Ludwig Mies van der Rohe

La silla es uno de nuestros objetos favoritos y quizá uno de los muebles de la casa que más utilizamos desde niños, su función e incluso su forma apenas ha variado a lo largo de la historia, ¿qué más podemos hacer con las sillas que no se haya hecho antes?, tal como la bicicleta, el diseño de la silla ha sido tan bien pensado que con el paso de los años pocas cosas se han modificado que no tengan que ver con sus materiales y proceso de fabricación.

“¿Qué tal hacer sillas y muebles especialmente para niños?”, eso se preguntaron Valeria Casenave, amante de la comunicación y la mercadotecnía  y Francisco Saenz, arquitecto de profesión,  un matrimonio mexicano-argentino, quienes unieron sus talentos en su startup llamada La Silla- taller.

“Vivimos en un departamento de 90 metros y cuando tuvimos a nuestra primera hija compramos lo más clásico en materia de muebles para armar su habitación. Dos años después, decidimos buscar otro hijo y con eso rediseñar esa parte de la casa que se convirtió en el cuarto de los dos. Entonces fue: cama litera con cuna en la parte superior, closet nuevo, baúl juguetero y una mesa y dos sillitas para priorizar el espacio de juego. Paco siempre fue un apasionado de hacer muebles y esta era la oportunidad perfecta para comenzar a emprender”.

¿Por qué nos llamó la atención?

Los muebles de La silla-taller se ensamblan: no usan pegamentos ni pinturas, por lo que están libres de químicos. No usan clavos ni remaches. Esto los hace muy seguros para los más chiquitos, además, son minimalistas y coloridos, divertidos y prácticos y también tienen un precio justo.

¿Ya que tuvieron la idea cómo empezó el proceso de crear su propia empresa?

Paco: “Nuestros amigos cuando nos visitaban nos preguntaban mucho por los muebles y comenzaron a encargar los que tenían Simona y Octavio, pero para sus hijos o sobrinos y fueron ellos quienes nos alentaron a llevarlos al público en general, mas allá de nuestro círculo cercano”

Valeria: “Allí comenzamos a pensarlo seriamente: el concepto, la marca, la parte formal, la cara al público a través de la tienda en línea”.

¿Por qué muebles para niños?

Paco: “Todos fuimos y algunos seguimos siendo niños en cierta medida: para mí diseñar y producir un mueble es casi un juego.

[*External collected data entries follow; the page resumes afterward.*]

-- ==== Sys2Proof/Machine/Elect.lean ====
section
/-!
DEFINITION. The tick master, its backup and the parent (spec/06_command_model.md R200 to R203; spec/12_causeway_fabric.md
R381).
-/
namespace Sys2Proof.Machine

/-- R200: whether this package is a candidate. -/
def selfCand (s : State) : Bool := s.pst == .active && s.tick.refclkB && s.tick.eligible

/-- The candidates of the domain that this package knows, itself among them where it is one. -/
def candidates (s : State) : List Nat :=
  if selfCand s then setIns s.tick.cands (devId s) else setDel s.tick.cands (devId s)

/-- R200: the candidate that an election makes the master: the lowest of group 0, else the lowest. -/
def bestOf (l : List Nat) : Option Nat :=
  match l.find? (fun d => d / 256 == 0) with
  | some d => some d
  | none => l.head?

/-- Whether this package is the tick master. -/
def isMaster (s : State) : Bool := s.tick.master == some (devId s)

/-- R203: a package that becomes master has no parent and is locked. -/
def becomeMaster (s : State) : State :=
  { s with tick := { s.tick with
      master := some (devId s), parent := none, offset := 0, slew := 0, stepBy := 0, sync := none, lock := 0
      missed := 0, quiet := 0 } }

/-- R200: this package forms a domain of one. -/
def domainOfOne (s : State) : State :=
  let s := becomeMaster s
  { s with tick := { s.tick with backup := none, cands := [], neighbours := [], lone := true } }

/-- R200, R201: the master stays while there is one; the backup is the next candidate under the election's rule. -/
def reelect (s : State) : State :=
  if s.pst ≠ .active then s
  else if (upPorts s).isEmpty then domainOfOne s
  else
    let cs := candidates s
    let m := match s.tick.master with | some m => some m | none => bestOf cs
    let b := bestOf (match m with | some m => setDel cs m | none => cs)
    let was := isMaster s
    let s := { s with tick := { s.tick with master := m, backup := b } }
    if isMaster s && !was then becomeMaster s else s

/-- R201: mastership passes to the backup, or to an election where there is none. -/
def passMaster (s : State) : State := reelect { s with tick := { s.tick with master := s.tick.backup, quiet := 0 } }

/-- R200: domain time goes on without some devices, which are no candidates any more; with no master left, an election takes
place. -/
def withoutMaster (s : State) (gone : List Nat) : State :=
  reelect { s with tick := { s.tick with
    cands := s.tick.cands.filter (fun d => !gone.contains d), master := none, backup := none, quiet := 0, lone := false } }

/-- R200, R201: the master has been silent for four periods or more. Its backup takes over; without a backup an election
takes place. DESIGN CHOICE (notes/assumptions/12.md): a package that has met eight silent periods takes the backup to be
lost too, which the spec gives no time for. -/
def masterLost (s : State) : State :=
  match s.tick.master with
  | none => s
  | some m =>
    if s.pst ≠ .active ∨ isMaster s ∨ s.tick.quiet < 4 then s
    else
      match s.tick.backup with
      | none => withoutMaster s [m]
      | some b =>
        if b = devId s then
          reelect (becomeMaster { s with tick := { s.tick with cands := setDel s.tick.cands m, lone := false } })
        else if 8 ≤ s.tick.quiet then withoutMaster s [m, b]
        else s

/-- This package announces whether it is a candidate now (R200, R380). -/
def announce (s : State) : State :=
  let n := (s.tick.candSeq + 1) % 2 ^ 32
  let s := { s with tick := { s.tick with candSeq := n } }
  let f := firstSeen s (4, devId s, n)
  flood f.2 none (.candidate (devId s) (selfCand s) n)

/-- R381: the parent is the neighbour with the fewest hops, the lowest device identifier on a tie. -/
def chooseParent (s : State) : State :=
  if isMaster s then s
  else
    let ps := s.tick.neighbours.filter (fun e => portUp s e.1)
    let p := ps.foldl (fun (b : Option Parent) e =>
      let d := (s.port e.1).nbrDev
      match b with
      | none => some ⟨e.1, d, e.2⟩
      | some x => if e.2 < x.hops ∨ (e.2 = x.hops ∧ d < x.dev) then some ⟨e.1, d, e.2⟩ else some x) none
    { s with tick := { s.tick with parent := p } }

/-- What a change of a port's state does to the domain: a port that came up carries the announcement of a candidate, a
port that left Up leads to no parent. -/
def portDomain (s : State) (k : Nat) : State :=
  if s.pst ≠ .active then s
  else if portUp s k then reelect (if selfCand s then announce s else s)
  else reelect (chooseParent { s with tick := { s.tick with neighbours := tabErase s.tick.neighbours k } })

end Sys2Proof.Machine
end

Valeria: “A mí me ilusiona mucho la generación de un proyecto donde lo lúdico sea el objetivo: dar una posibilidad al juego entre padres e hijos a partir de nuestros productos”.

¿Por qué La Silla?

Valeria: “La silla es el mueble más repetido de la casa. Desde las suecas de nuestro comedor, pasando por la silla ergonómica? para trabajar de Paco. Hasta la del bazar de Simona y la Eames que ocupa un lugar de privilegio en nuestro cuarto”

Paco: “Nuestro amor por los muebles sin duda comienza con La Silla y nos hicimos MINI para estar cerca de nuestro target”.

¿Qué tan difícil es el negocio de los niños?

Valeria: “Es especial porque como padres queremos siempre lo mejor, lo más recomendado por las comunidades de padres, lo más seguro. Para ellos tratamos de preguntar mucho a nuestros amigos papás qué les gustaría, qué necesitan, cómo se lo imaginan. También a nuestros clientes”.

Paco: “Yo me ocupo mucho de cada terminación y cada detalle de las piezas: eso es una diferencia que como papá busco también en lo que compro para mis hijos”.

¿Qué ha sido lo más difícil a lo que se han enfrentado en el proceso?

Valeria: “Uno de los diferenciales del proyecto es mantener nuestro mercado online. Eso tiene como todo sus ventajas y sus desventajas: el comprador en línea en México aún es un porcentaje muy pequeño de la población y cuando se trata de artículos para niños eso se complica un poquito más: porque a las mamás nos gusta tocar, oler, preguntar muchas cosas antes de comprar algo para nuestros pequeños”.

Paco: “Vamos llevando a mamás y papás de nuestra mano para minimizar las dudas con respecto al producto y al proceso de compra en general”.

¿Cuál ha sido su mayor satisfacción?

Valeria: “La mayor satisfacción siempre comienza en casa: cuando armamos un nuevo prototipo y lo ve nuestra hija mayor: primero es feliz probándolo y luego quiere todo para ella, así que le explicamos que es sólo una prueba”.

Paco: “Luego existe un momento muy bonito cuando entregamos: lo hacemos personalmente y es muy lindo ver las caras cuando llegan los muebles: las mamás y los niños que corren a usar nuestras piezas”.

¿Qué consejos les darían a los emprendedores?

Paco: “Lo más importante para nosotros es ser apasionados con el producto, lo demás va surgiendo naturalmente. También ser ordenando y persistente es básico”.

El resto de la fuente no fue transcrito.